(Beginning of The data)
-- ==== Sys2Proof/Safety.lean ====
section
/-!
DEFINITION. What the claims mean by a run that keeps Renoth's rules: a step that completes, a legal clock state, the
balance of the speculation counters, arrays in canonical form.
-/

namespace Sys2Proof.Machine

/-- The outcome is a next state. -/
def Completes (o : Host.Outcome State Fault Refusal) : Prop := ∃ t, o = .next t

/-- The rows of R444 with their REF_LOST, and what R447, R449 and R450 allow beside each: FALLBACK runs on the
fallback oscillator; a switch to it is acquired or marked in COAST while it runs; a switch to the reference in COAST or
FALLBACK. -/
structure ClockLegal (c : Clocks) : Prop where
  stopped  : c.st = .stopped → c.acquire = none ∧ c.marked = none ∧ c.refLost = false
  locked   : c.st = .locked → c.acquire = none ∧ c.marked = none ∧ c.refLost = false
  lost     : c.st = .glideDown ∨ c.st = .coast ∨ c.st = .fallback ∨ c.st = .glideUp → c.refLost = true
  fallback : c.st = .fallback → c.fbRun = true
  glide    : c.st = .glideDown ∨ c.st = .glideUp → c.acquire = none ∧ c.marked = none
  toFb     : c.acquire = some .fallback ∨ c.marked = some .fallback → c.st = .coast ∧ c.fbRun = true
  one      : c.acquire = none ∨ c.marked = none

/-- Every pre-raise issued is standing or has been counted once (R149). -/
def Balanced (p : Spec) : Prop :=
  p.issued = p.confirmed + p.missed + p.abandoned + (if p.state = .standing then 1 else 0)

/-! ### When a command has its effect -/

/-- A hub's message is acted on at the governor of region `r` (R19, R328, R329): its check is right, it carries the epoch in
force, and it does not repeat the last one of its sender and kind. -/
def Accepted (s : State) (r kind : Nat) (hdr : MsgHdr) : Prop :=
  hdr.good = true ∧ hdr.epoch = (s.gov r).epoch ∧ (hdr.src, kind, hdr.seq) ∉ (s.gov r).lastMsgs

/-- A message of another governor or of a Chive is acted on at the governor of region `r`. -/
def PeerAccepted (s : State) (r kind : Nat) (hdr : MsgHdr) : Prop :=
  hdr.good = true ∧ (hdr.src, kind, hdr.seq) ∉ (s.gov r).lastMsgs

/-- The message noted as the last of its sender and kind at the governor. -/
def State.noted (s : State) (r kind : Nat) (hdr : MsgHdr) : State :=
  s.modGov r (fun g => { g with
    lastMsgs := (hdr.src, kind, hdr.seq) :: g.lastMsgs.filter (fun m => !(m.1 == hdr.src && m.2.1 == kind)) })

/-- A message is acted on at the owning hub (R329, R397); it is not one for the hub that a promotion has overtaken. -/
def Heard (s : State) (kind : Nat) (hdr : MsgHdr) : Prop :=
  s.owner.isSome = true ∧ hdr.good = true ∧ epochHigher hdr.epoch s.epoch = false ∧ (hdr.src, kind, hdr.seq) ∉ s.hubLast ∧
    s.staleOwner.map nodeHub ≠ some hdr.dst

/-- A heartbeat counts at its hub: a block of a link in use that the outer code corrects, or a message that passes R328 (R386, R387,
R392). -/
def BeatCounts (s : State) : HbPath → Beat → Prop
  | .mirror, b => s.pair.linkUp = true ∧ b.wrong ≤ 8
  | .mgmt, b => b.hdr.good = true

/-- What a heartbeat says: the fields of its block, or those of its message (R387, R392). -/
def beatSaid : HbPath → Beat → Beat
  | .mirror, b => b
  | .mgmt, b => beatOf b.hdr

/-- The message noted as the last of its sender and kind at the owning hub. -/
def State.heard (s : State) (kind : Nat) (hdr : MsgHdr) : State :=
  { s with hubLast := (hdr.src, kind, hdr.seq) :: s.hubLast.filter (fun m => !(m.1 == hdr.src && m.2.1 == kind)) }

/-- From `s` to `t` the pair's mirrored image becomes `h`, as after a register write of the host (R391) or a hub change
(R389): nothing else changes but the journal and the standby's copy. -/
def HubOnly (s t : State) (h : Shared) : Prop :=
  t = { s with hub := h, pair := { s.pair.journalFrom t.pair with image := t.pair.image } }

/-- From `s` to `t` the owning hub sends `es`: at once, or held with the journal entry to come while the pair is PAIRED
(R390); the pair's own part changes in nothing else but the journal and the standby's copy. -/
def Sends (s t : State) (es : List Effect) : Prop :=
  t.pair = { s.pair.journalFrom t.pair with
    image := t.pair.image
    heldEff := if s.pair.paired then s.pair.heldEff ++ es.map (fun e => (s.pair.jn + 1, e)) else s.pair.heldEff } ∧
  t.out = if s.pair.paired then s.out else s.out ++ es

/-- The effect has left, or waits for its journal entry (R390). -/
def Leaves (t : State) (e : Effect) : Prop := e ∈ t.out ∨ ∃ n, (n, e) ∈ t.pair.heldEff

/-- The message has left with some header, or waits for its journal entry (R326, R390). -/
def Said (t : State) (m : Msg) : Prop := ∃ h, Leaves t (.msg m h)

/-- A node's message has left with some header (R326). -/
def Spoken (t : State) (m : Msg) : Prop := ∃ h, Effect.msg m h ∈ t.out

/-- The hub in control executes the taken entry `t`: the one whose turn it is, with its core running, or
held for an activation, or, for the security core, its ROM serving in place of the firmware (R297, R299, R355, R368). -/
def Executes (s : State) (op : Nat) (p : Taken → Bool) (t : Taken) : Prop :=
  s.inControl = true ∧ s.firstTaken op p = some t ∧
    ∀ k, executor op = some k → (s.ownerCore k).state = .running ∨ (s.ownerCore k).state = .held ∨
      (k = 0 ∧ ((s.ownerCore k).state = .empty ∨ (s.ownerCore k).state = .stopped))

/-- A ring's doorbell value is no doorbell error (R293). -/
def DoorbellOk (s : State) (k : Nat) (v : Word) : Prop :=
  ¬ (1 ≤ ((s.ring k).pi - v).toNat ∧ ((s.ring k).pi - v).toNat ≤ s.ringSize k) ∧ (v - (s.ring k).ci).toNat ≤ s.ringSize k

/-- A ring that takes doorbells: register access open, enabled, not stopped (R291, R293). -/
def RingOpen (s : State) (k : Nat) : Prop :=
  s.pow.regOpen = true ∧ s.ringSize k ≠ 0 ∧ (s.ring k).stopped = false

/-- A ring after its restart (R294): its indices are 0, STOPPED, DB_ERR and MEM_ERR are clear, and no restart is asked for. -/
def RingFresh (g : Ring) : Prop :=
  g.pi = 0 ∧ g.ci = 0 ∧ g.stopped = false ∧ g.dbErr = false ∧ g.memErr = false ∧ g.restart = false

/-- The state has a boundary (R163, R456), and no hub takes control at it: no CLAIM is outstanding (R394). -/
def PlainBoundary (s : State) : Prop := s.clk.st ≠ .stopped ∧ s.pow.rstLow = false ∧ s.pair.claims = []

/-- The owning hub's core that serves slot `k` answers a message of code `code` that it has taken (R331, R337). -/
def Serves (s : State) (k code : Nat) : Prop :=
  s.inControl = true ∧ (s.slot k).state = .taken ∧ (s.slot k).msgCode = code ∧
    ((s.ownerCore (servedBy k)).state = .running ∨ (s.ownerCore (servedBy k)).state = .held)

/-- From `s` to `t` slot `k` of the host mailbox is acknowledged (R334): DONE with its code, detail and result, and
vector 11 unless masked (R340); nothing else changes but what `t` says of the recorder. -/
def MbAcked (s t : State) (k code detail : Nat) (result : Word) : Prop :=
  t.hub.mb = { s.hub.mb with slots := s.hub.mb.slots.modify k (Slot.ack code detail result) } ∧
  Sends s t (if bitOf s.hub.mb.amask.toNat k then [] else [.msix 11]) ∧
  t = { s with hub := { s.hub with mb := t.hub.mb, recorder := t.hub.recorder }, pair := t.pair, out := t.out }

/-- A Chive's control core that runs answers a message of code `code` that it has taken (R341). -/
def ChiveServes (s : State) (c k code : Nat) : Prop :=
  ((s.cluster c).slot k).state = .taken ∧ ((s.cluster c).slot k).msgCode = code ∧ (s.cluster c).core.state = .running

/-- `s` with slot `k` of a Chive's mailbox acknowledged and the acknowledgement on its way to the governor (R334, R342). -/
def State.chiveAcked (s : State) (c k code : Nat) (result : Word) : State :=
  (s.modCluster c (fun u => { u with slots := u.slots.modify k (Slot.ack code 0 result) })).send
    (.chiveAck c k (BitVec.ofNat 8 code) result)

/-- An operation that the debug port of hub `h` starts is judged by its operands and its scope (R485, R490, R492): the port
answers, its clocks run, none is PENDING, the reserved fields are 0. -/
def DebugReady (s : State) (h : Hub) (op : DbgOp) : Prop :=
  s.tapUp = true ∧ s.dbgClocked h = true ∧ (s.dbg h).pendOp = none ∧ op.resv = false

/-- An operation on core `k` of the port's own hub: the unit named, its core not under an activation, running or halted. -/
def OnHubCore (s : State) (h : Hub) (op : DbgOp) (k : Fin 3) : Prop :=
  DebugReady s h op ∧ op.unit.val = k.val ∧ op.cluster = 0 ∧ s.hub.fw.act = none ∧
    ((s.coreAt h k).state = .running ∨ (s.coreAt h k).state = .halted)

/-- The result of an operation of the debug port: in the port's registers and captured at once (R490, R492). -/
def DebugAnswers (t : State) (h : Hub) (status why : Nat) (data : Word) : Prop :=
  (t.dbg h).status = status ∧ (t.dbg h).why = why ∧ (t.dbg h).data = data ∧
    Effect.tdo h (t.dbg h).capture ∈ t.out

/-! ### Frames by command -/

/-- The commands that act on governors and regions alone: their own messages, samples, words, wires and ends of blocks. -/
def onRegions : Instr → Bool
  | .interimSummary .. | .claim .. | .epochProbe .. | .reserve .. | .commitWord .. | .releaseWord .. | .revocation ..
  | .capMessage .. | .modelImage .. | .modelSwitch .. | .groupSlotRequest .. | .demotionEnd .. | .gridBlockEnd ..
  | .preRaiseWithdrawal .. | .forecastBoundary .. | .forecastPublication .. | .sumSample .. | .sumSampleAvailable ..
  | .phaseChannelSample .. | .diodeConversion .. | .voltageMonitorReading .. | .raiseTestTimeout ..
  | .tpMonitorWindow .. | .limiterStep .. | .launchHold .. | .limiterTarget .. | .limiterRecovery ..
  | .limiterFloor .. | .limiterHold .. | .dillTripCrossing .. | .dillWarnCrossing .. | .dillRelease ..
  | .phaseMarker .. | .engineClockRestart .. | .tripComparatorRelease .. | .regAlertAssert .. | .regAlertClear ..
  | .engineClockStop .. | .avsbusFrameEnd .. | .stagingRelease .. | .grantStateQuery .. | .summaryRequest .. => true
  | _ => false

/-- The commands that act on the hubs alone: rings, host mailbox, grant table, recorder, mirror link, debug port. -/
def onHubs : Instr → Bool
  | .cmdDoorbell .. | .filledRingDoorbell .. | .grantRequest | .grantRelease | .capSet | .groupDefine | .modelLoad
  | .modelUnload | .telemetrySubscribe | .firmwareStage .. | .queryGrant | .queryGroup | .querySpec
  | .completionWrite .. | .telemetryRecordWrite .. | .evxExport .. | .coalescingTimer .. | .restartPair ..
  | .restartTel | .restartEvx | .hmbCancel .. | .hmbDoneClear .. | .hmbMsgWrite .. | .testModeWrite .. | .eoh
  | .handover | .ping .. | .evxFlush .. | .coreState .. | .stallNext .. | .heartbeat ..
  | .epochProbeReply .. | .reserveReply .. | .replyLimitExpiry .. | .inForce .. | .childAckTimeout ..
  | .childUnacknowledged .. | .deliveryTimerExpiry .. | .durationExpiry .. | .activationDeadline | .crstReqEnd ..
  | .recordAppend | .recordClose | .mirrorBlock .. | .standbySilence | .mirrorSilence .. | .handoverYield
  | .resyncComplete | .powerOnResetRelease .. | .epochClaimTimeout | .extest .. | .samplePreload .. | .idcode ..
  | .startRead .. | .auth .. | .authVerified .. | .nop .. | .stageCopyReport .. | .grantStateReply ..
  | .removalReport .. | .laneRetrainComplete .. | .modelSwitchAcknowledgement .. | .chiveDebugReply ..
  | .yieldingHubClaim .. | .causeRegisterLatch .. => true
  | _ => false

/-- A pre-raise's counts are in balance, and a region that is to be demoted has none standing (R141, R149). -/
def SpecLegal (p : Spec) : Prop := Balanced p ∧ (p.demote = true → p.state ≠ .standing)

end Sys2Proof.Machine
end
(End of The data)
§ **What the exercise asks**
Retype exactly, and only, the lines above from the one where "next state. -/" occurs up to and including the one where "c.st = .stopped" occurs.

§ **Solution for this exercise**
/-- The outcome is a next state. -/
def Completes (o : Host.Outcome State Fault Refusal) : Prop := ∃ t, o = .next t

/-- The rows of R444 with their REF_LOST, and what R447, R449 and R450 allow beside each: FALLBACK runs on the
fallback oscillator; a switch to it is acquired or marked in COAST while it runs; a switch to the reference in COAST or
FALLBACK. -/
structure ClockLegal (c : Clocks) : Prop where
  stopped  : c.st = .stopped → c.acquire = none ∧ c.marked = none ∧ c.refLost = false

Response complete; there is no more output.